* [Work instructions] Write down, unchanged, the entries from the first line through the line holding "both say what". Include no other line.

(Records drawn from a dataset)
-- ==== Sys2Proof/Certificates/Slice0/Obligations.lean ====
section
/-! DEFINITION. The statements for the provers. A request is stated at the router (`Serves`, R193), an event on every state
(`Does`); both say what the command leaves alone (`ChangesOnly`) and which notice kinds it raises, by the numbers of R190:
1 STARTUP, 2 WEIGHT, 3 CAPTURE, 4 CAL, 5 CARD, 6 CARD_CLEARED, 7 REFERRAL, 8 AUTH, 9 SALE, 10 SUPPLY, 11 DRAWER,
12 PRINTER, 13 TABLE, 14 ACCESSORY, 15 STORE. -/

open Sys2Proof Sys2Proof.Machine

/-! ## The queue of commands and the router -/

/-- A step runs the command at the front of the queue (the host's interface for a block). The model's choice (log 3): on an
empty queue one microsecond of the timebase of R89 passes, and nothing else. -/
def Obligations.StepRunsTheFrontCommandOrPassesAMicrosecond : Prop :=
  (∀ (c : Instr) (rest : List Instr) (s : State), s.pending = c :: rest → step s = exec c { s with pending := rest }) ∧
  (∀ s : State, s.pending = [] → step s = .next { s with clock := s.clock + 1 })

/-- R193, with the model's convention of log 6: a request that does not come to the router at once joins the tail of a queue
of fewer than eight, is refused BUSY_LINK by a full one, is dropped with the link error flag when the response part is full
as well, and waits at the head while the router takes nothing. R193: a payload that names no request is refused UNKNOWN, one
of a wrong size LENGTH; the reason for a selector that names no alternative is free (log 2). That a payload without a byte
0x00 is UNKNOWN is the model's choice (log 61). Nothing else changes. -/
def Obligations.RequestsQueueOrAreRefusedByTheRouter : Prop :=
  (∀ (i : Instr) (tag : Byte) (s : State), i.tag? = some tag → i.wellFormed = true →
     (s.lli.requests = [] → routerOpen s = false →
       Does i s [.requests] [] fun t => t.lli.requests = [i]) ∧
     (∀ r rest, s.lli.requests = r :: rest → r ≠ i → s.lli.requests.length < 8 →
       Does i s [.requests] [] fun t => t.lli.requests = s.lli.requests ++ [i]) ∧
     (∀ r rest, s.lli.requests = r :: rest → r ≠ i → 8 ≤ s.lli.requests.length → s.lli.responses.length < 8 →
       Does i s [.responses] [] fun t => Answered ⟨tag, .refused .busyLink, [], false⟩ s t) ∧
     (∀ r rest, s.lli.requests = r :: rest → r ≠ i → 8 ≤ s.lli.requests.length → 8 ≤ s.lli.responses.length →
       Does i s [.link] [] fun t => t.lli.settings = { s.lli.settings with linkError := true }) ∧
     (∀ rest, s.lli.requests = i :: rest → routerOpen s = false → Does i s [] [] fun _ => True)) ∧
  (∀ (tag : Byte) (payload : List Byte) (s : State),
     (parsePayload tag payload = .unknown → Refuses (.unknownRequest tag payload) tag s .unknown) ∧
     (parsePayload tag payload = .badSize → Refuses (.unknownRequest tag payload) tag s .length) ∧
     (parsePayload tag payload = .badSelector → ∃ r, Refuses (.unknownRequest tag payload) tag s r))
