theorem setPrinting_unprinted {u : Sru} {o o' : Sale} (h : u.printing = some o) (ho : o'.unprinted = o.unprinted) :
    (u.setPrinting o').unprinted = u.unprinted := by
  unfold Sru.printing at h
  unfold Sru.setPrinting Sru.unprinted
  cases hc : u.closing with
  | some c =>
    have : c = o := by simpa [hc] using h
    subst this
    simp [ho]
  | none =>
    have : u.openSlot = some o := by simpa [hc] using h
    simp [this, ho]

/-- The composer changes nothing of the sales but print states and the next-to-queue index. -/
theorem composerFill_unprinted (s : State) : (composerFill s).sru.unprinted = s.sru.unprinted := by
  unfold composerFill
  split
  · rfl
  · rename_i o ho
    apply setPrinting_unprinted ho
    rw [composeTail_sale, composeSaleLines_unprinted, composeHeader_sale]

theorem composerFill_works (s : State) : Works [.printer, .sale] [] s (composerFill s) := by
  unfold composerFill
  split
  · exact Works.of rfl rfl rfl rfl fun p hp => by cases p <;> first | rfl | exact absurd (by simp) hp
  · exact Works.of rfl rfl rfl rfl fun p hp => by cases p <;> first | rfl | exact absurd (by simp) hp

theorem composerFill_empty {s : State} (h : s.sru.openSlot = none) (h' : s.sru.closing = none) :
    (composerFill s).sru = s.sru ∧ (composerFill s).pen = { s.pen with context := s.pen.context.follow none } := by
  unfold composerFill Sru.printing; simp [h, h']

theorem composerFill_state (s : State) : (composerFill s).pen.state = s.pen.state := by
  unfold composerFill; split <;> rfl

/-! ## The printer -/

theorem setPrinter_works (st : PrinterState) (s : State) : Works [.printer] [] s (setPrinter st s) :=
  Works.of rfl rfl rfl rfl fun p hp => by cases p <;> first | rfl | exact absurd (by simp) hp

theorem raisePrinter_works (s : State) : Works [] [12] s (raisePrinter s) :=
  (Works.refl _ _ s).raised (by simp [Notice.kind])

theorem enterHalt_works (r : HaltReason) (s : State) : Works (.printer :: s.tableParts) [12, 13] s (enterHalt r s) :=
  (((setPrinter_works (.halted r) s).mono (by simp) (by simp)).trans
    ((raisePrinter_works _).mono (by simp) (by simp))).trans
    ((swapPrintTables_works (raisePrinter (setPrinter (.halted r) s))).mono
      (fun p hp => List.mem_cons_of_mem _ hp) (by simp))

theorem swapPrintTables_pen (s : State) : (swapPrintTables s).pen = s.pen := by
  unfold swapPrintTables trySwap; (repeat' split) <;> rfl

theorem swapPrintTables_sru (s : State) : (swapPrintTables s).sru = s.sru := by
  unfold swapPrintTables trySwap; (repeat' split) <;> rfl

theorem enterHalt_pen (r : HaltReason) (s : State) : (enterHalt r s).pen = { s.pen with state := .halted r } := by
  unfold enterHalt; rw [swapPrintTables_pen]; rfl

theorem clearMarks_works (s : State) : Works [.printer] [] s
    { s with pen := { s.pen with paperMark := false, coverMark := false, queue := restartHead s.pen.queue } } :=
  Works.of rfl rfl rfl rfl fun p hp => by cases p <;> first | rfl | exact absurd (by simp) hp

theorem actMark_works (s : State) : Works (.printer :: s.tableParts) [12, 13] s (actMark s) :=
  Works.trans ((clearMarks_works s).mono (by simp) (by simp)) (enterHalt_works _ _)

theorem startRow_works (p : PrintLine) (s : State) :
    Works ([.printer, .budget] ++ s.grantParts) [] s (startRow p s) := by
  unfold startRow
  split
  · exact (setPrinter_works _ s).mono (by simp) (by simp)
  · exact ((setPrinter_works _ s).mono (by simp) (by simp)).trans
      ((placePhase_works _ _ _).mono (by intro p; simp only [State.grantParts, setPrinter, List.mem_append, List.mem_cons]; tauto) (by simp))

/-- What the printer may change when it goes on (R135). -/
def State.goParts (s : State) : List Part := [.printer, .sale, .budget] ++ s.grantParts ++ s.tableParts

theorem haltTest_works {s t : State} (h : haltTest s = some t) : Works s.goParts [12, 13] s t ∧ t.sru = s.sru := by
  unfold haltTest at h
  split at h
  · cases h
    refine ⟨(actMark_works s).mono (by intro p; simp [State.goParts]; tauto) (by simp), ?_⟩
    simp [actMark, enterHalt, swapPrintTables_sru]; rfl
  · split at h
    · cases h
      refine ⟨(enterHalt_works .supply s).mono (by intro p; simp [State.goParts]; tauto) (by simp), ?_⟩
      simp [enterHalt, swapPrintTables_sru]; rfl
    · cases h

theorem examine_sru (s : State) : (examine s).sru = s.sru := by
  rcases examine_cases s with ⟨_, _, e⟩ | ⟨r, _, _, e⟩ | e <;> rw [e] <;> rfl

theorem startRow_sru (p : PrintLine) (s : State) : (startRow p s).sru = s.sru := by
  unfold startRow placePhase; split
  · rfl
  · rw [examine_sru]; rfl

* [Answer box]
-- ==== Sys2Proof/Certificates/Slice0/Obligations.lean ====
section
/-! DEFINITION. The statements for the provers. A request is stated at the router (`Serves`, R193), an event on every state
(`Does`); both say what the command leaves alone (`ChangesOnly`) and which notice kinds it raises, by the numbers of R190:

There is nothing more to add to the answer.